I put my vote in for LOVE the headstock


----------



## SirMyghin (Aug 23, 2012)

Stunning Darren, surprised to see that little dye 'ran' over the edge on a wood like ash with the open grain. A pretty damn clean line considering. 

Great choice on scheme too, the whole chrome hardware thing, while something I generally dislike, works really well on that one.


----------



## Danukenator (Aug 23, 2012)

That is a great looking guitar! I'd love to try one out at some point.

As for the article, I think the point was that the exact woods a guitar is made out of don't impact the tone nearly as much as people say they do. I don't remember construction or other factors being discussed.


----------



## darren (Aug 23, 2012)

SirMyghin said:


> Stunning Darren, surprised to see that little dye 'ran' over the edge on a wood like ash with the open grain. A pretty damn clean line considering.
> 
> Great choice on scheme too, the whole chrome hardware thing, while something I generally dislike, works really well on that one.
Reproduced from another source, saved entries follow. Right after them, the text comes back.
/-- Settles O12: equal pairs denote equal words, and a pair of digits is shown by the word it denotes, if there is one
(`split_eq_iff`, `pairValue_lt_iff`). -/
theorem splitIsInjectiveOntoTheCanonicalPairs : Obligations.SplitIsInjectiveOntoTheCanonicalPairs := by
  refine ⟨fun w v hq hd => ?injective, fun q d => ⟨?canonical, ?shown⟩⟩
  case injective =>
    apply BitVec.eq_of_toNat_eq
    rw [← pairValue_split w, hq, hd, pairValue_split]
  case canonical =>
    rintro ⟨w, hw⟩
    obtain ⟨hd, hv⟩ := split_eq_iff.1 hw
    exact ⟨hd, (pairValue_lt_iff hd).1 (hv.trans_lt w.isLt)⟩
  case shown =>
    rintro ⟨hd, hq⟩
    have hlt := (pairValue_lt_iff hd).2 hq
    exact ⟨BitVec.ofNat 64 (pairValue q d), split_eq_iff.2 ⟨hd, (toNat_ofNat_pairValue hlt).symm⟩⟩

/-! ### COMPOSE -/

theorem firstError_eq_none_iff {digit quot range : Bool} :
    firstError digit quot range = .none ↔ digit = false ∧ quot = false ∧ range = false := by
  decide +revert

/-- COMPOSE reports no error exactly on a well-formed operand whose value is a word (R81). -/
theorem contractErr_compose_eq_none_iff {q : QuotField} {d : Digits10} :
    contractErr (.compose q d) = .none ↔ d.wf = true ∧ q.toNat ≤ 21 ∧ pairValue q d < 2 ^ 64 := by
  rw [contractErr_compose_eq_firstError, firstError_eq_none_iff, Bool.not_eq_false', Bool.not_eq_false', quotOk,
    decide_eq_true_eq, decide_eq_false_iff_not, Nat.not_le]

/-- COMPOSE reports `E_RANGE` exactly on a well-formed operand whose value is no word (R83). -/
theorem contractErr_compose_eq_eRange_iff {q : QuotField} {d : Digits10} :
    contractErr (.compose q d) = .eRange ↔ d.wf = true ∧ q.toNat ≤ 21 ∧ 2 ^ 64 ≤ pairValue q d := by
  rw [contractErr_compose_eq_firstError, firstError_eq_eRange_iff, Bool.not_eq_false', Bool.not_eq_false', quotOk,
    decide_eq_true_eq, decide_eq_true_eq]

/-- COMPOSE reports no error exactly on the pairs SPLIT shows, and then delivers the word. -/
theorem contractErr_compose_eq_none_iff_split {q : QuotField} {d : Digits10} :
    contractErr (.compose q d) = .none ↔
      splitQuot (BitVec.ofNat 64 (pairValue q d)) = q ∧ splitDigits (BitVec.ofNat 64 (pairValue q d)) = d := by
  rw [split_eq_iff, contractErr_compose_eq_none_iff]
  constructor
  · rintro ⟨hd, -, hlt⟩
    exact ⟨hd, (toNat_ofNat_pairValue hlt).symm⟩
  · rintro ⟨hd, hv⟩
    have hlt : pairValue q d < 2 ^ 64 := hv.trans_lt (BitVec.isLt _)
    have hq := (pairValue_lt_iff hd).1 hlt
    exact ⟨hd, by omega, hlt⟩

/-- What SPLIT shows calls for no error of COMPOSE, and denotes the word. -/
theorem contractErr_compose_split (w : Word) : contractErr (.compose (splitQuot w) (splitDigits w)) = .none := by
  rw [contractErr_compose_eq_none_iff_split, pairValue_split, BitVec.ofNat_toNat, BitVec.setWidth_eq]
  exact ⟨rfl, rfl⟩

/-- COMPOSE of what SPLIT shows gives the word back (law (a)). -/
theorem compose_split_answers (w : Word) (s : State) :
    Answers (.compose (splitQuot w) (splitDigits w)) s (.composer w .none) s.draws := by
  have h := compose_delivers s (contractErr_compose_split w)
  rwa [pairValue_split, BitVec.ofNat_toNat, BitVec.setWidth_eq] at h

/-- Settles O14: the operand calls for no error, and the word delivered holds its value. -/
theorem composeHasTheClosedForm : Obligations.ComposeHasTheClosedForm := by
  intro q d s hd hq hlt
  exact ⟨_, toNat_ofNat_pairValue hlt, compose_delivers s (contractErr_compose_eq_none_iff.2 ⟨hd, hq, hlt⟩)⟩

/-- Settles O16: on a well-formed operand the value is a word or not, by `pairValue_lt_iff`. -/
theorem composeOverflowsExactlyAboveTheLargestRemainder :
    Obligations.ComposeOverflowsExactlyAboveTheLargestRemainder := by
  intro q d s hd hq
  have hlt := pairValue_lt_iff (q := q) hd
  have hrange : 2 ^ 64 ≤ pairValue q d ↔ q.toNat = 21 ∧ 821457390474406911 < digits10Value d := by omega
  refine ⟨hrange, fun hq21 hv => compose_reports s ?overflow (by decide), fun h => ⟨_, compose_delivers s ?clear⟩⟩
  case overflow => exact contractErr_compose_eq_eRange_iff.2 ⟨hd, hq, hrange.2 ⟨hq21, hv⟩⟩
  case clear => exact contractErr_compose_eq_none_iff.2 ⟨hd, hq, hlt.2 (by omega)⟩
Yeah, the edges still need a bit of cleanup on the spindle sander before i finish the back and sides.

The headstock looks "chunky"? 

I think it looks sleek and precise, like a scalpel.


----------



## darren (Aug 23, 2012)

Also, i _really_ need to pick up a 50 mm prime lens for my DSLR. The amount of detail Misha was able to pick up on his camera was simply astonishing.


----------



## Valennic (Aug 23, 2012)

darren said:


> Decibel guitars don't have input jacks. They have _output_ jacks.
> 
> Gradually picking my way through the list... not sure when i'll be opening it up again. Hopefully when i hit the halfway mark.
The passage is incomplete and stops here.